After about seven weeks of my newfound bliss, one day when he was out of town, I was dusting the top of the refrigerator and found the letters. Apparently, less than a week after I left him to go home to my mother, he had moved in with another woman. Every other weekend he was not driving out of town but spending the weekend with her. I always wondered if she enjoyed my cooking as much as she enjoyed my husband. He was due back home in about an hour. I stewed and the rage grew. I packed up my daughter’s clothes and my clothes and loaded my car. I was going to be gone before he came home. As I was putting my daughter in her car seat, he pulled into the parking lot in his van.

My intentions truly were to just drive off into the sunset but that is not what happened. As he stepped out of the van and came towards me, I picked up a large rock. It was heavy. He was a good distance from me but I threw it with everything I had and I aimed for his head. Gravity did what gravity does and the rock hit him where the infidelity started. He was bent over in agony and I got in my car and backed out of my parking spot. My intentions were to ride off into the sunset but again, that is not what happened. I do not remember making a conscious decision to do what I did next. I would never put my child in danger but on that day I did. Instead of just driving off I drove right into the middle of his van crumpling the doors and smashing the front of my car. Then, I backed up and drove off into the sunset. I am not normally a violent person but obviously, I can be. I was twenty years old at the time of this incident and I would like to think that with age and wisdom comes more self-control. I hope this theory is never tested.

another bob
6th October 2012, 19:27
The Last Time

"Heaven has no rage like love to hatred turned / Nor hell a fury like a woman scorned."…William Congreve..... I am not normally a violent person but obviously, I can be. I was twenty years old at the time of this incident and I would like to think that with age and wisdom comes more self-control. I hope this theory is never tested.

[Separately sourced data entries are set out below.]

theorem execCalVref_keeps {msk : Nat} {s0 : State} {path : RegPath} {s : State} (hk0 : State.Keeps msk s0 s) (hm : Sub 0x180107f0eb1272fc8706090861800001e6c4000000020001c100024163800000000000000050001ffc1c5800000007fc80ffffff msk) :
    Result.Keeps msk s0 (execCalVref path s) := by
  unfold execCalVref
  repeat' first
    | with_reducible assumption | exact Sub.of hm rfl | exact Has.of hm rfl | intro _
    | (with_reducible first
        | refine Result.next_keeps ?_ | apply State.pathWrite_keeps)

theorem execCalIref_keeps {msk : Nat} {s0 : State} {path : RegPath} {s : State} (hk0 : State.Keeps msk s0 s) (hm : Sub 0x180107f0eb1272fc8706090861800001e6c4000000020001c100024163800000000000000050001ffc1c5800000007fc80ffffff msk) :
    Result.Keeps msk s0 (execCalIref path s) := by
  unfold execCalIref
  repeat' first
    | with_reducible assumption | exact Sub.of hm rfl | exact Has.of hm rfl | intro _
    | (with_reducible first
        | refine Result.next_keeps ?_ | apply State.pathWrite_keeps)

theorem execCalDelay_keeps {msk : Nat} {s0 : State} {path : RegPath} {s : State} (hk0 : State.Keeps msk s0 s) (hm : Sub 0x180107f0eb1272fc8706090861800001e6c4000000020001c100024163800000000000000050001ffc1c5800000007fc80ffffff msk) :
    Result.Keeps msk s0 (execCalDelay path s) := by
  unfold execCalDelay
  repeat' first
    | with_reducible assumption | exact Sub.of hm rfl | exact Has.of hm rfl | intro _
    | (with_reducible first
        | refine Result.next_keeps ?_ | apply State.pathWrite_keeps)

theorem execCalCommit_keeps {msk : Nat} {s0 : State} {path : RegPath} {s : State} (hk0 : State.Keeps msk s0 s) (hm : Sub 0x180107f0eb1272fc8706090861800001e6c4000000020001c100024163800000000000000050001ffc1c5800000007fc80ffffff msk) :
    Result.Keeps msk s0 (execCalCommit path s) := by
  unfold execCalCommit
  repeat' first
    | with_reducible assumption | exact Sub.of hm rfl | exact Has.of hm rfl | intro _
    | (with_reducible first
        | refine Result.next_keeps ?_ | apply State.pathWrite_keeps)

theorem execCalAbort_keeps {msk : Nat} {s0 : State} {path : RegPath} {s : State} (hk0 : State.Keeps msk s0 s) (hm : Sub 0x180107f0eb1272fc8706090861800001e6c4000000020001c100024163800000000000000050001ffc1c5800000007fc80ffffff msk) :
    Result.Keeps msk s0 (execCalAbort path s) := by
  unfold execCalAbort
  repeat' first
    | with_reducible assumption | exact Sub.of hm rfl | exact Has.of hm rfl | intro _
    | (with_reducible first
        | refine Result.next_keeps ?_ | apply State.pathWrite_keeps)

theorem execCalSeal_keeps {msk : Nat} {s0 : State} {path : RegPath} {s : State} (hk0 : State.Keeps msk s0 s) (hm : Sub 0x180107f0eb1272fc8706090861800001e6c4000000020001c100024163800000000000000050001ffc1c5800000007fc80ffffff msk) :
    Result.Keeps msk s0 (execCalSeal path s) := by
  unfold execCalSeal
  repeat' first
    | with_reducible assumption | exact Sub.of hm rfl | exact Has.of hm rfl | intro _
    | (with_reducible first
        | refine Result.next_keeps ?_ | apply State.pathWrite_keeps)

theorem execCalBadCmd_keeps {msk : Nat} {s0 : State} {cmd : Nat} {path : RegPath} {s : State} (hk0 : State.Keeps msk s0 s) (hm : Sub 0x180107f0eb1272fc8706090861800001e6c4000000020001c100024163800000000000000050001ffc1c5800000007fc80ffffff msk) :
    Result.Keeps msk s0 (execCalBadCmd cmd path s) := by
  unfold execCalBadCmd
  repeat' first
    | with_reducible assumption | exact Sub.of hm rfl | exact Has.of hm rfl | intro _
    | (with_reducible first
        | refine Result.next_keeps ?_ | apply State.pathWrite_keeps | refine Result.ite_keeps ?_ ?_ | refine State.ite_keeps ?_ ?_)
    | split

theorem State.remoteAccess_keeps {msk : Nat} {s0 : State} {s : State} {op off v : Nat} (hk0 : State.Keeps msk s0 s) (hm : Sub 0x180107f0eb1272fc8706090961800001e6c4000000020001c100024163800000000000000050001ffc1c5800000007fc80ffffff msk) :
    State.Keeps msk s0 (State.remoteAccess s op off v).1 := by
  unfold State.remoteAccess
  repeat' first
    | with_reducible assumption | exact Sub.of hm rfl | exact Has.of hm rfl | intro _
    | (extract_lets +onlyGivenNames x; first | (refine (have hx : State.Keeps msk s0 x := ?_; ?_); (on_goal 2 => clear_value x); (on_goal 1 => subst x)) | (refine (have hx : State.Keeps msk s0 x.1 := ?_; ?_); (on_goal 2 => clear_value x); (on_goal 1 => subst x)) | clear_value x)
    | (with_reducible first
        | apply State.pathRead_keeps | apply State.pathWrite_keeps | refine State.ite_keeps ?_ ?_ | refine State.ite_keeps_fst ?_ ?_
        | refine Io.ite_keeps ?_ ?_ | refine Io.ite_keeps_fst ?_ ?_)
    | split
    | (with_reducible first
        | refine State.Keeps.fst (by assumption) ?_ | exact State.Keeps.io (by assumption) | fail_if_no_progress refine State.Keeps.io ?_
        | fail_if_no_progress refine State.mk_keeps ?_ ?_ | fail_if_no_progress refine Io.mk_keeps ?_)

theorem execRegReqReceived_keeps {msk : Nat} {s0 : State} {port : Nat} {packet : List Byte} {s : State} (hk0 : State.Keeps msk s0 s) (hm : Sub 0x180107f0eb1272fc8706090961800001e6c4000000020001c100024163800000000000000050001ffc1c5800000007fc80ffffff msk) :
    Result.Keeps msk s0 (execRegReqReceived port packet s) := by
  unfold execRegReqReceived
  repeat' first
    | with_reducible assumption | exact Sub.of hm rfl | exact Has.of hm rfl | intro _
    | (extract_lets +onlyGivenNames x; first | (refine (have hx : State.Keeps msk s0 x := ?_; ?_); (on_goal 2 => clear_value x); (on_goal 1 => subst x)) | (refine (have hx : State.Keeps msk s0 x.1 := ?_; ?_); (on_goal 2 => clear_value x); (on_goal 1 => subst x)) | (refine (have hx : Io.Keeps msk s0.io x := ?_; ?_); (on_goal 2 => clear_value x); (on_goal 1 => subst x)) | (refine (have hx : Io.Keeps msk s0.io x.1 := ?_; ?_); (on_goal 2 => clear_value x); (on_goal 1 => subst x)) | (refine (have hx : ∀ y, State.Keeps msk s0 (x y) := ?_; ?_); (on_goal 2 => clear_value x); (on_goal 1 => subst x)) | (refine (have hx : ∀ y, State.Keeps msk s0 (x y).1 := ?_; ?_); (on_goal 2 => clear_value x); (on_goal 1 => subst x)) | clear_value x)
    | (with_reducible first
        | refine Result.next_keeps ?_ | apply State.kept_keeps | apply State.queueReturn_keeps | apply State.remoteAccess_keeps
        | apply Io.take_keeps | apply hx | refine Result.ite_keeps ?_ ?_ | refine State.ite_keeps ?_ ?_ | refine State.ite_keeps_fst ?_ ?_
        | refine Io.ite_keeps ?_ ?_ | refine Io.ite_keeps_fst ?_ ?_)
    | split
    | (with_reducible first
        | refine State.Keeps.fst (by assumption) ?_ | refine Io.Keeps.fst (by assumption) ?_ | exact State.Keeps.io (by assumption)
        | fail_if_no_progress refine State.Keeps.io ?_ | fail_if_no_progress refine State.mk_keeps ?_ ?_
        | fail_if_no_progress refine Io.mk_keeps ?_)

theorem State.onJtag_keeps {msk : Nat} {s0 : State} {s : State} {f : Jtag → Jtag} (hk0 : State.Keeps msk s0 s) (hm : Sub 0x4000 msk) :
    State.Keeps msk s0 (State.onJtag s f) := by
  unfold State.onJtag
  repeat' first
    | with_reducible assumption | exact Sub.of hm rfl | exact Has.of hm rfl | intro _
    | (extract_lets +onlyGivenNames x; first | (refine (have hx : State.Keeps msk s0 x := ?_; ?_); (on_goal 2 => clear_value x); (on_goal 1 => subst x)) | (refine (have hx : State.Keeps msk s0 x.1 := ?_; ?_); (on_goal 2 => clear_value x); (on_goal 1 => subst x)) | (refine (have hx : Io.Keeps msk s0.io x := ?_; ?_); (on_goal 2 => clear_value x); (on_goal 1 => subst x)) | (refine (have hx : Io.Keeps msk s0.io x.1 := ?_; ?_); (on_goal 2 => clear_value x); (on_goal 1 => subst x)) | (refine (have hx : ∀ y, State.Keeps msk s0 (x y) := ?_; ?_); (on_goal 2 => clear_value x); (on_goal 1 => subst x)) | (refine (have hx : ∀ y, State.Keeps msk s0 (x y).1 := ?_; ?_); (on_goal 2 => clear_value x); (on_goal 1 => subst x)) | clear_value x)
    | (with_reducible first
        | apply hx | refine State.Keeps.fst (by assumption) ?_ | refine Io.Keeps.fst (by assumption) ?_
        | exact State.Keeps.io (by assumption) | fail_if_no_progress refine State.Keeps.io ?_
        | fail_if_no_progress refine State.mk_keeps ?_ ?_ | fail_if_no_progress refine Io.mk_keeps ?_)

theorem execJtagReset_keeps {msk : Nat} {s0 : State} {s : State} (hk0 : State.Keeps msk s0 s) (hm : Sub 0x4000 msk) :
    Result.Keeps msk s0 (execJtagReset s) := by
  unfold execJtagReset
  repeat' first
    | with_reducible assumption | exact Sub.of hm rfl | exact Has.of hm rfl | intro _
    | (extract_lets +onlyGivenNames x; first | (refine (have hx : State.Keeps msk s0 x := ?_; ?_); (on_goal 2 => clear_value x); (on_goal 1 => subst x)) | clear_value x)
    | (with_reducible first
        | refine Result.next_keeps ?_ | apply State.onJtag_keeps | fail_if_no_progress refine State.mk_keeps ?_ ?_)

theorem execJtagExtest_keeps {msk : Nat} {s0 : State} {levels : Nat} {s : State} (hk0 : State.Keeps msk s0 s) (hm : Sub 0x204000 msk) :
    Result.Keeps msk s0 (execJtagExtest levels s) := by
  unfold execJtagExtest
  repeat' first
    | with_reducible assumption | exact Sub.of hm rfl | exact Has.of hm rfl | intro _
    | (extract_lets +onlyGivenNames x; first | (refine (have hx : State.Keeps msk s0 x := ?_; ?_); (on_goal 2 => clear_value x); (on_goal 1 => subst x)) | clear_value x)
    | (with_reducible first
        | refine Result.next_keeps ?_ | apply State.onJtag_keeps | apply Io.emit_keeps | apply State.emit_keeps
        | fail_if_no_progress refine State.mk_keeps ?_ ?_)

theorem execJtagSamplePreload_keeps {msk : Nat} {s0 : State} {pins levels width : Nat} {s : State} (hk0 : State.Keeps msk s0 s) (hm : Sub 0x204000 msk) :
    Result.Keeps msk s0 (execJtagSamplePreload pins levels width s) := by
  unfold execJtagSamplePreload
  repeat' first
    | with_reducible assumption | exact Sub.of hm rfl | exact Has.of hm rfl | intro _
    | (extract_lets +onlyGivenNames x; first | (refine (have hx : State.Keeps msk s0 x := ?_; ?_); (on_goal 2 => clear_value x); (on_goal 1 => subst x)) | clear_value x)
    | (with_reducible first
        | refine Result.next_keeps ?_ | apply State.onJtag_keeps | apply Io.emit_keeps | apply State.emit_keeps
        | fail_if_no_progress refine State.mk_keeps ?_ ?_)

theorem execJtagBypass_keeps {msk : Nat} {s0 : State} {code : Nat} {s : State} (hk0 : State.Keeps msk s0 s) (hm : Sub 0x4000 msk) :
    Result.Keeps msk s0 (execJtagBypass code s) := by
  unfold execJtagBypass
  repeat' first
    | with_reducible assumption | exact Sub.of hm rfl | exact Has.of hm rfl | intro _
    | (extract_lets +onlyGivenNames x; first | (refine (have hx : State.Keeps msk s0 x := ?_; ?_); (on_goal 2 => clear_value x); (on_goal 1 => subst x)) | clear_value x)
    | (with_reducible first
        | refine Result.next_keeps ?_ | apply State.onJtag_keeps | refine Result.ite_keeps ?_ ?_ | refine State.ite_keeps ?_ ?_)
    | split | with_reducible fail_if_no_progress refine State.mk_keeps ?_ ?_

Strong story, Sleepy, and Thank You for sharing it! Realy appreciate you taking the effort to examine that part of your life here with us!

It seems that most of us are here for the purpose of self-discovery, to see what we are made of. This is what life's tests are comprised of, and as we get clear, we come to recognize that we ourselves are the authors of those tests.

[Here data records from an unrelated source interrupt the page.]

-- ==== Sys2Proof/Laws/State.lean ====
section
/-! SUPPORT. What each update of the state leaves in each of its components, so that no proof unfolds an update of a record. -/

set_option Elab.async false

namespace Sys2Proof.Machine

/-! ### on -/

@[simp] theorem State.on_tick (s : State) (f : Io → Io) : (s.on f).tick = s.tick := rfl
@[simp] theorem State.on_link (s : State) (f : Io → Io) : (s.on f).link = s.link := rfl
@[simp] theorem State.on_tiles (s : State) (f : Io → Io) : (s.on f).tiles = s.tiles := rfl
@[simp] theorem State.on_chans (s : State) (f : Io → Io) : (s.on f).chans = s.chans := rfl
@[simp] theorem State.on_host (s : State) (f : Io → Io) : (s.on f).host = s.host := rfl
@[simp] theorem State.on_plan (s : State) (f : Io → Io) : (s.on f).plan = s.plan := rfl
@[simp] theorem State.on_boot (s : State) (f : Io → Io) : (s.on f).boot = s.boot := rfl
@[simp] theorem State.on_therm (s : State) (f : Io → Io) : (s.on f).therm = s.therm := rfl
@[simp] theorem State.on_pairUnit (s : State) (f : Io → Io) : (s.on f).pairUnit = s.pairUnit := rfl
@[simp] theorem State.on_video (s : State) (f : Io → Io) : (s.on f).video = s.video := rfl
@[simp] theorem State.on_lamp (s : State) (f : Io → Io) : (s.on f).lamp = s.lamp := rfl
@[simp] theorem State.on_wall (s : State) (f : Io → Io) : (s.on f).wall = s.wall := rfl
@[simp] theorem State.on_audio (s : State) (f : Io → Io) : (s.on f).audio = s.audio := rfl
@[simp] theorem State.on_meter (s : State) (f : Io → Io) : (s.on f).meter = s.meter := rfl
@[simp] theorem State.on_jtag (s : State) (f : Io → Io) : (s.on f).jtag = s.jtag := rfl
@[simp] theorem State.on_pending (s : State) (f : Io → Io) : (s.on f).pending = s.pending := rfl

/-! ### setF -/

@[simp] theorem State.setF_tick (s : State) (f : Field) (v : Nat) : (s.setF f v).tick = s.tick := rfl
@[simp] theorem State.setF_link (s : State) (f : Field) (v : Nat) : (s.setF f v).link = s.link := rfl
@[simp] theorem State.setF_tiles (s : State) (f : Field) (v : Nat) : (s.setF f v).tiles = s.tiles := rfl
@[simp] theorem State.setF_chans (s : State) (f : Field) (v : Nat) : (s.setF f v).chans = s.chans := rfl
@[simp] theorem State.setF_host (s : State) (f : Field) (v : Nat) : (s.setF f v).host = s.host := rfl
@[simp] theorem State.setF_plan (s : State) (f : Field) (v : Nat) : (s.setF f v).plan = s.plan := rfl
@[simp] theorem State.setF_boot (s : State) (f : Field) (v : Nat) : (s.setF f v).boot = s.boot := rfl
@[simp] theorem State.setF_therm (s : State) (f : Field) (v : Nat) : (s.setF f v).therm = s.therm := rfl
@[simp] theorem State.setF_pairUnit (s : State) (f : Field) (v : Nat) : (s.setF f v).pairUnit = s.pairUnit := rfl
@[simp] theorem State.setF_video (s : State) (f : Field) (v : Nat) : (s.setF f v).video = s.video := rfl
@[simp] theorem State.setF_lamp (s : State) (f : Field) (v : Nat) : (s.setF f v).lamp = s.lamp := rfl
@[simp] theorem State.setF_wall (s : State) (f : Field) (v : Nat) : (s.setF f v).wall = s.wall := rfl
@[simp] theorem State.setF_audio (s : State) (f : Field) (v : Nat) : (s.setF f v).audio = s.audio := rfl
@[simp] theorem State.setF_meter (s : State) (f : Field) (v : Nat) : (s.setF f v).meter = s.meter := rfl
@[simp] theorem State.setF_jtag (s : State) (f : Field) (v : Nat) : (s.setF f v).jtag = s.jtag := rfl
@[simp] theorem State.setF_pending (s : State) (f : Field) (v : Nat) : (s.setF f v).pending = s.pending := rfl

The ego function is like a tool in this respect, in that it digs into the nooks and secret crannies of our being, to shine a telling light and reveal to us just what we are really all about, when push comes to shove, as it were, and then its purpose is fullfilled.

We will continue to be tested until the reason for the test is rendered obsolete, in the light of our own stable awareness and adaptation to the higher stages of our development.

Blessings!

sleepy
6th October 2012, 19:32
Another Bob,

At that time in my life, it really felt like my world was ending. I do believe that now....I know better.